나리류(Lilium sp.)는 인편을 통한 영양번식을 하는 식물로서, 구근은 전분 및 다른 여러 양분의 저장기관 역할을 하며 줄기가 생기는 생장점을 포함하고 있다. 한편, 구근은 식물병원균에 의해 발생되는 바이러스병에 쉽게 감염되어 수량 및 품질이 저하되므로 구근을 여러해 계속해서 사용할 수 없기 때문에 재배농가에서는 매년 새로운 구근을 구입하여 재배하고 있는 실정이다.Lilium sp. Is a vegetative propagation of human scales. The bulb acts as a reservoir for starch and other nutrients, and contains stem growth. On the other hand, bulbs are easily infected by viral diseases caused by phytopathogens, so the quantity and quality of the bulbs can not be used continuously for many years, so growers buy new bulbs every year.
전세계 백합종구의 주 생산지인 네덜란드에서는 바이러스 검정을 거친 모구의 인편을 조직배양의 방법으로 무균상태에서 대량 증식하여 토양에서 장기간의 순화와 양성구 과정을 거쳐 종구를 생산하여 전세계로 판매하고 있다. 우리나라에서도 몇 개의 연구기관에서 조직배양방법을 이용한 백합종구의 대량생산법을 연구하고는 있지만, 세균배양용 페트리 접시(petridish)나 병(bottle)을 이용하는 조직배양방법에 의존하고 있어, 연속배양이 어렵고 산업적 생산을 위한 대량생산이 어려워 생산비용이 높고 증식율이 낮기 때문에 대부분의 농가에서는 수입에 의존하고 있다. 그러나, 현재 백합 절화생산 경비 중에서 종구비의 점유율이 68%에 이르며 수출용 백합 생산을 하는 농가에서는 품질저하 문제때문에 대부분 수입 종구를 사용하고 있으며, 이로 인해 종구비 부담액이 증가하여 채산성이 날로 약화되고 있는 실정이다.In the Netherlands, the world's major producer of lily species, the scales of virus-tested hairballs are grown in a sterile state by tissue culture, followed by prolonged purifying and benign processes in the soil, producing and selling them to the world. Although several research institutes in Korea are studying the mass production method of lily species using tissue culture method, it is dependent on tissue culture method using petri dish or bottle for bacterial culture. Most farmers rely on imports because they are difficult and difficult to mass produce for industrial production, resulting in high production costs and low growth rates. However, 68% of the cost of lily flower production costs is now accounted for, and farmers producing lily for export use mostly imported seed ball due to the quality deterioration problem. It is true.
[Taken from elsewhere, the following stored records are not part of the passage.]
-- ==== Sys2Proof/Laws/UpdQuantiser.lean ====
section
/-!
SUPPORT. What each operation of Machine/Quantiser.lean may change.
-/
namespace Sys2Proof.Machine

theorem State.countBlock_upd {F : List Part} {s₀ s : State} (p : Nat) (i : Nat) (layer : Nat) (first : Nat) (q : QOut) (h : Upd F s₀ s) (hF : Part.Sub [.regs, .cores, .vecs, .gs, .link, .svc, .log] F) :
    Upd F s₀ (State.countBlock s p i layer first q) := by
  refine Upd.by_ h ?_ hF
  clear h hF
  revert s
  intro s₀
  have h := Upd.refl (F := [.regs, .cores, .vecs, .gs, .link, .svc, .log]) s₀
  delta State.countBlock
  repeat' (first
    | with_reducible assumption
    | ((with_reducible apply Part.Sub.of); rfl)
    | (intro s; refine (fun h => ?_) (?_ : Upd [.regs, .cores, .vecs, .gs, .link, .svc, .log] s₀ s); rotate_left; subst s; rotate_left)
    | intro s
    | lift_lets -underBinder
    | with_reducible apply Upd.ite
    | with_reducible apply State.bump_upd
    | with_reducible apply State.modItem_upd
    | with_reducible apply State.raise_upd
    | with_reducible apply State.capture_upd
    | split)

theorem State.badRow_upd {F : List Part} {s₀ s : State} (p : Nat) (idx : Nat) (t : TdItem) (i : Nat) (h : Upd F s₀ s) (hF : Part.Sub [.cores] F) :
    Upd F s₀ (State.badRow s p idx t i) := by
  refine Upd.by_ h ?_ hF
  clear h hF
  revert s
  intro s₀
  have h := Upd.refl (F := [.cores]) s₀
  delta State.badRow
  repeat' (first
    | with_reducible assumption
    | ((with_reducible apply Part.Sub.of); rfl)
    | with_reducible apply State.modItem_upd)

theorem quantRow_upd {F : List Part} {s₀ : State} (p : Nat) (idx : Nat) (t : TdItem) (layer : Nat) (first : Nat) (prec : List Byte) (pins : List Nat) (i : Nat) (masked : Bool) (xs : List F32) (put : List Byte → Eng Unit) (hF : Part.Sub [.regs, .cores, .vecs, .gs, .link, .svc, .log] F)
    (hown : ∀ x, EngUpd F s₀ (put x)) : EngUpd F s₀ (quantRow p idx t layer first prec pins i masked xs put) := by
  have h := Upd.refl (F := F) s₀
  delta quantRow
  repeat' (first
    | (with_reducible assumption)
    | ((with_reducible apply Part.Sub.trans _ hF); exact Part.Sub.of rfl)
    | with_reducible apply hown
    | intro s
    | lift_lets -underBinder
    | with_reducible apply EngUpd.pure
    | with_reducible apply EngUpd.ite
    | (with_reducible apply EngUpd.bind; case' hf => intro _)
    | (with_reducible apply EngUpd.modify; intro _ h)
    | with_reducible apply State.countBlock_upd
    | with_reducible apply State.badRow_upd)

end Sys2Proof.Machine
end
이에, 본 발명자들은 나리류의 종구를 산업적으로 대량 생산하는 방법을 제공하고자 예의 연구하였으며, 그 결과 조직배양의 기술을 생물반응기(bioreactor) 배양에 적용하는 경우, 연속배양이 가능할 뿐만아니라, 종구의 성장속도가 훨씬 빠르고, 반응기의 크기를 조절하여 생산량을 임의로 조절할 수 있으며, 많은 양의 종구를 동일 배양기에서 동일한 조건으로 배양할 수 있기 때문에 종구의 품질이 균일해지는 장점을 제공할 수 있음을 발견하고 본 발명을 완성하게 되었다.Thus, the present inventors earnestly researched to provide a method for industrially mass-producing a species of Lilium species, and as a result, when applying the technology of tissue culture to the bioreactor culture, not only continuous culture is possible, It is found that the growth rate is much faster, the size of the reactor can be arbitrarily controlled to control the production volume, and the quality of the seed can be provided uniformly because a large amount of the seed can be incubated under the same conditions in the same incubator. The present invention has been completed.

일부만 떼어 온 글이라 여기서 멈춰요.